ローカルなカメラのスタイルに画像を合わせる仕組み
研究チームはEndoStyleを、内視鏡システム間のデジタル翻訳機のように設計しました。ある大腸内視鏡フレームとターゲットとなる「スタイル」(例えば特定の映像プロセッサの見た目)を入力として受け取り、解剖学的構造やポリープは保持しつつ全体の外観をターゲット機器に合わせて変換した新しい画像を生成します。内部では、強力な画像変換ネットワークと出力を鮮明にする超解像モデルを組み合わせています。腸のひだや目立たない平坦なポリープのような重要な特徴が消えたり誤って生成されたりしないように、特別な保護機構も導入されています。

生成画像が本物らしく見えるかを検証する
EndoStyleによる合成画像が信頼できるかを確かめるため、まず視覚的なリアリズムや知覚的類似性を捉えるコンピュータビジョン指標で、生成画像と実際の内視鏡画像を比較しました。5種類の異なる映像プロセッサ、数十万フレームにわたり、変換後の画像は全体の見た目と詳細な質感の両方で実際の画像に近い一致を示しました。医用画像に精通した3つの独立したAIモデルも、新しい画像が元の内容とターゲット機器のスタイルの両方に似ていると評価しました。次に、16拠点から集まった22人の経験豊富な内視鏡医がブラインド実験に参加しました。彼らは短い内視鏡動画を見て、ある静止フレームが実際のものかEndoStyleで生成されたものかを判定しました。医師たちはEndoStyle画像を実際のフレームとほぼ同じ頻度で同一検査由来と判断し、明らかに異なる画像よりもはるかに多く選んだため、合成画像は実地での“違和感検査”を通過したと考えられます。

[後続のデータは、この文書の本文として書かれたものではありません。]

/-- Settles O10 (the fault at a loop's end before the target's check by log 121, the cost of a LOOP with count 0 by log 97): at the end of
a loop's body every control instruction traps; elsewhere each does what its row says. -/
theorem kvControl : Obligations.KvControl := by
  refine ⟨fun _ _ _ _ => nop_idles, fun i member o len k e s h last => ?_, fun _ _ _ _ => tend_ends, fun _ _ _ _ => ret_returns,
    fun _ _ _ _ => br_branches, fun _ _ _ _ => call_calls, fun _ _ _ _ => loop_loops⟩
  simp only [List.mem_cons, List.not_mem_nil, or_false] at member
  obtain rfl | rfl | rfl | rfl | rfl := member <;> exact kvTraps_of_ctl h last rfl

end Sys2Proof.Machine
end

section
/-! SUPPORT. The decoder against the table of KV48 instructions: which lines of the encoding belong to a row, what decodes to a row, and
syllables that spell it (03 R74, R75, R99; 04 R106, R119). A false guard (03 R78). Obligation O13. -/

namespace Sys2Proof.Machine

/-! ### Rows and lines

The table of the statements and the encoding both name rows by functions from operands to instructions. Rows are compared by the number
of the constructor that they build, so that the facts about the two lists are checks of finite data. -/

/-- The fields that decide an instruction's length: M, and whether its special register exists. -/
def lengthFields (m : BitVec 2) (special : Bool) : Kv :=
  { core := 0, g := 0, n := false, d := 0, s := 0, t := 0, m, imm := if special then 0 else 0x0D }

/-- The number of the constructor that a row builds. -/
def rowNo (row : Kv → Instr) : Nat := (row (lengthFields 0 true)).ctorIdx

/-- The line of the encoding that belongs to a row with modifier m. -/
def lineOf (row : Kv → Instr) (m : Nat) : Option KvForm := kvForms.find? (fun f => rowNo f.row == rowNo row && f.ms.contains m)

/-- The length of a line, where the special register exists that a line of MFS or MTS asks for (04 R119). -/
def lineLength (special : Bool) (f : KvForm) : Option Nat :=
  if (f.op ≠ 0x70 ∧ f.op ≠ 0x71) ∨ special = true then some f.len else none

theorem forall_mem_of_map_eq {α β : Type} {l : List α} {f g : α → β} (h : l.map f = l.map g) : ∀ x ∈ l, f x = g x :=
  List.map_inj_left.mp h

theorem kvTable_builds : ∀ x ∈ kvTable, (fun o => (x.1 o).ctorIdx) = fun _ => rowNo x.1 := forall_mem_of_map_eq rfl

theorem kvForms_build : ∀ f ∈ kvForms, (fun o => (f.row o).ctorIdx) = fun _ => rowNo f.row := forall_mem_of_map_eq rfl

/-- The row of the table with a number. -/
def rowAt (n : Nat) : Option (Kv → Instr) := (kvTable.find? (fun x => rowNo x.1 == n)).map (·.1)

theorem rowAt_kvTable : ∀ x ∈ kvTable, rowAt (rowNo x.1) = some x.1 := forall_mem_of_map_eq rfl

theorem rowAt_kvForms : ∀ f ∈ kvForms, rowAt (rowNo f.row) = some f.row := forall_mem_of_map_eq rfl
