-- ==== Sys2Proof/Decode.lean ====
section
/-! DEFINITION. The command a word spells. No row of spec/opcode_table.json gives bits ("fields" is empty on every row), so no
word spells a command; command packets are read by Machine/Operands.lean. -/

namespace Sys2Proof

/-- The command a word spells by the table's bits: none, since no row of the table gives any. -/
def decodeTableWord (_nbits _w : Nat) : Option Instr := none

end Sys2Proof
end

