/-- What the ports do after a command (R159 to R164) touches nothing but their transmitters, tiles in progress, pointers, timers and rest
states, the plans and FRAME_OPENs formed, and the spans and rows per segment fixed as a packet begins; a DOWN port stays DOWN and
begins nothing (R153), and a packet in transmission is not replaced. First each port that is not DOWN forms the FRAME_OPEN, with the
fields of 12.4, of every route whose current frame's record is PENDING and not paused once it is sendable (R127, R130; that it is
formed at the end of that step is log entry 39). Then a port that is UP and free begins the first class that has something: the reply at
the head, a notice, the next packet of the tile in progress, or, with no port record staged, a unit of the first eligible source after
the pointer in cyclic order, which the pointer then names (R159, R160, R162; that a new unit waits while a record is staged is log entry
14); and a port left free with every other rest condition met and its idle timer at or beyond the rest delay begins a REST, whichever of
them came last (R163; that port A begins nothing while a command reset is due is log entry 19). A route offers its formed FRAME_OPEN, its
tile once that is ready, its FRAME_END COMPLETE after its last tile, and, paused or not, the FRAME_END REVOKED its revoke flag owes (R131,
R132, R141, R145). The packets have the fields of 12.4 (R132 to R134, R145, R147); that the Stream of FRAME_OPEN and FRAME_END is the
route is log entry 12, and that a FRAME_END is formed as its transmission begins is log entry 40. -/
def Obligations.PortChoicesLeaveTheRest : Prop :=
  (∀ (s : State) (lead : Bool),
    s.sameCapture (s.settle lead) ∧ s.sameControl (s.settle lead) ∧ s.sameDelivery (s.settle lead)
      ∧ ∀ p, (s.ports.get p).sameQueues ((s.settle lead).ports.get p)
          ∧ ((s.ports.get p).link = .down → ((s.settle lead).ports.get p).link = .down ∧ ((s.settle lead).ports.get p).tx = (s.ports.get p).tx)
          ∧ ((s.ports.get p).tx.isSome → ((s.settle lead).ports.get p).tx = (s.ports.get p).tx))
    ∧ (∀ (s : State) (p : Port) (lead : Bool),
        s.settle lead = (s.settlePort .a lead).settlePort .b lead
          ∧ (∀ q, q ≠ p → (s.settlePort p lead).ports.get q = s.ports.get q)
          ∧ ((s.ports.get p).link = .up →
            let t := s.settlePort p lead
            let u := (s.formOpens p).choose p
            let waited := s.now - (s.ports.get p).idleTimer.getD s.now
            let rests := u.mayRest p ∧ (s.ports.get p).record.restDelay * 100 ≤ waited
            (rests → (t.ports.get p).tx =
                some { source := .rest, packet := { kind := 0x86, stream := 0x80, tag := 0, payload := [] } })
              ∧ (¬ rests → (t.ports.get p).tx = (u.ports.get p).tx) ∧ (t.ports.get p).tile = (u.ports.get p).tile
              ∧ (t.ports.get p).pointer = (u.ports.get p).pointer ∧ t.dle = u.dle))
    ∧ (∀ (s : State) (p : Port) (r : Fin 8) (d : Delivery),
        (s.ports.get p).link ≠ .down → (s.dle.routes.get r).port = p → s.current r = some d → s.recordOf r d.alloc = some d →
        let t := s.formOpens p
        let x := s.slot d.slot
        let plan := planOf (s.dle.routes.get r) x.geometry
        let forms := d.state = .pending ∧ d.opening = none ∧ s.dle.paused.getLsbD r.val = false ∧ s.openSendable r x plan
        (forms → ∃ k, k.isFrameOpen r (s.dle.routes.get r).early x plan
            ∧ t.recordOf r d.alloc = some { d with plan := some plan, opening := some k })
          ∧ (¬ forms → t.dle.records.get r = s.dle.records.get r))
    ∧ (∀ (s : State) (r : Fin 8) (d : Delivery), s.current r = some d →
        let x := s.slot d.slot
        let paused := s.dle.paused.getLsbD r.val
        (d.state = .opened → d.tileOpen = true → s.offer r = none)
          ∧ (d.state = .opened → d.tileOpen = false → d.revoke = true → s.offer r = some (.frameEnd true))
          ∧ (d.state = .pending → d.revoke = true → s.offer r = none)
          ∧ (d.revoke = false → paused = true → s.offer r = none)
          ∧ (d.state = .pending → d.revoke = false → paused = false → s.offer r = d.opening.map .frameOpen)
          ∧ (∀ plan, d.state = .opened → d.tileOpen = false → d.revoke = false → paused = false → d.plan = some plan →
              ((plan.bandTiles x.geometry).length ≤ d.cursor.index →
                  s.offer r = if x.rowCount.isSome then some (.frameEnd false) else none)
                ∧ ∀ c n, (plan.bandTiles x.geometry)[d.cursor.index]? = some (c, n) →
                  (x.rowCount = none → s.offer r = if d.cursor.band < x.ready.count (layerSide n) c then some (.tile c n) else none)
                    ∧ ∀ rows, x.rowCount = some rows →
                      s.offer r = some (if d.cursor.band < x.geometry.bands rows then .tile c n else .frameEnd false)))
    ∧ ∀ (s : State) (p : Port),
        (s.ports.get p).link = .up → (s.ports.get p).tx = none → ¬ (p = .a ∧ s.rnc.resetDue = true) →
        let h := s.ports.get p
        let t := s.choose p
        let noReply := ∀ k, h.replies.head? ≠ some (some k)
        (∀ k, h.replies.head? = some (some k) → (t.ports.get p).tx = some { source := .reply, packet := k })
          ∧ (∀ k, noReply → h.notices.head? = some k → (t.ports.get p).tx = some { source := .notice, packet := k })
          ∧ (noReply → h.notices = [] →
            (∀ r d plan span c n, h.tile = some (.route r) → s.current r = some d → d.plan = some plan → d.span = some span →
                (plan.bandTiles (s.slot d.slot).geometry)[d.cursor.index]? = some (c, n) →
                (¬ (d.revoke = true ∧ d.tileOpen = true) → s.beginsSegment t p r d span c n)
                  ∧ (d.revoke = true → d.tileOpen = true →
                    (t.ports.get p).tx = some
                      { source := .tileAbort r d.alloc,
                        packet :=
                          { kind := 0x84, stream := r.val, tag := (s.slot d.slot).frame % 65536,
                            payload := le 4 (s.slot d.slot).frame ++ le 1 n ++ le 1 c ++ le 2 d.cursor.band ++ le 2 d.cursor.row
                              ++ le 1 1 ++ le 1 0 } }))
              ∧ (∀ e es, h.tile = some .reread → s.dle.rereads.get p = e :: es → s.beginsReread t p e)
              ∧ (h.tile = none → h.staged.isSome → t = s)
              ∧ (h.tile = none → h.staged = none →
                ((∀ r, (s.dle.routes.get r).port = p → s.offer r = none) → s.dle.rereads.get p = [] → t = s)
                  ∧ ∀ i : Fin 9, s.firstAfter p h.pointer i →
                    (t.ports.get p).pointer = i
                      ∧ (∀ e es, i = 8 → s.dle.rereads.get p = e :: es → s.beginsReread t p e)
                      ∧ ∀ (r : Fin 8) d, i.val = r.val → s.current r = some d →
                        (∀ k, s.offer r = some (.frameOpen k) →
                            (t.ports.get p).tx = some { source := .frameOpen r d.alloc, packet := k })
                          ∧ (∀ revoked, s.offer r = some (.frameEnd revoked) →
                            ∃ k, k.isFrameEnd r revoked (s.slot d.slot)
                              ∧ (t.ports.get p).tx = some { source := .frameEnd r d.alloc revoked, packet := k })
                          ∧ ∀ c n, s.offer r = some (.tile c n) →
                            (t.ports.get p).tile = some (.route r)
                              ∧ s.beginsSegment t p r d (s.spanOf p (s.slot d.slot) d.cursor.band c n) c n))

AIが正しいポリープを見つけ、ノイズを無視するのを助ける
次に、このリアルでスタイルに合わせた画像が実際にAIのポリープ検出を改善するかを検証しました。複数の検出システムを、公的な大腸内視鏡画像とEndoStyleで生成しテスト映像の2つの特定のOlympusプロセッサに合わせた合成フレームを混ぜて学習させました。また、元の学習データが別ブランド(Fujifilm)由来で、EndoStyle自身の学習に使われていない場合というより厳しいケースも検討しました。どちらの状況でも、ターゲットプロセッサに合わせた合成画像を追加するとAIモデルの選択性が高まり、誤検知は設定によって約25%から40%超まで減少しました。一方で感度(真のポリープを検出する頻度)はわずかに低下したにとどまりました。重要な点として、合成画像が偽物のポリープを生み出した形跡はなく、見逃されたごく一部の病変はベースラインのAIや市販ツールでも検出困難なものが大半でした。

患者と施設にとっての意義
プロセッサ固有のリアルな合成画像を生成し、安全に検出アルゴリズムの学習に使えることを示したこの研究は、大腸内視鏡AIをより移植可能で信頼できるものにする実用的な方法を提供します。施設が機器を更新・変更するたびに大規模な新しいデータを収集・ラベリングする代わりに、既存の画像コレクションをEndoStyleで新しい機器のスタイルに合わせて適応させ、少ない追加作業で再学習を行える可能性があります。即時の利点は、重要なポリープの多くを維持しつつ誤警報が減ることで、内視鏡医にとってツールの煩雑さが減り信頼性が向上する点です。長期的には、このようなスタイル転送手法が病院間でAIの性能を標準化し、がん予防の改善や将来の医師向けのより現実的なトレーニングシミュレータの支援につながる可能性があります。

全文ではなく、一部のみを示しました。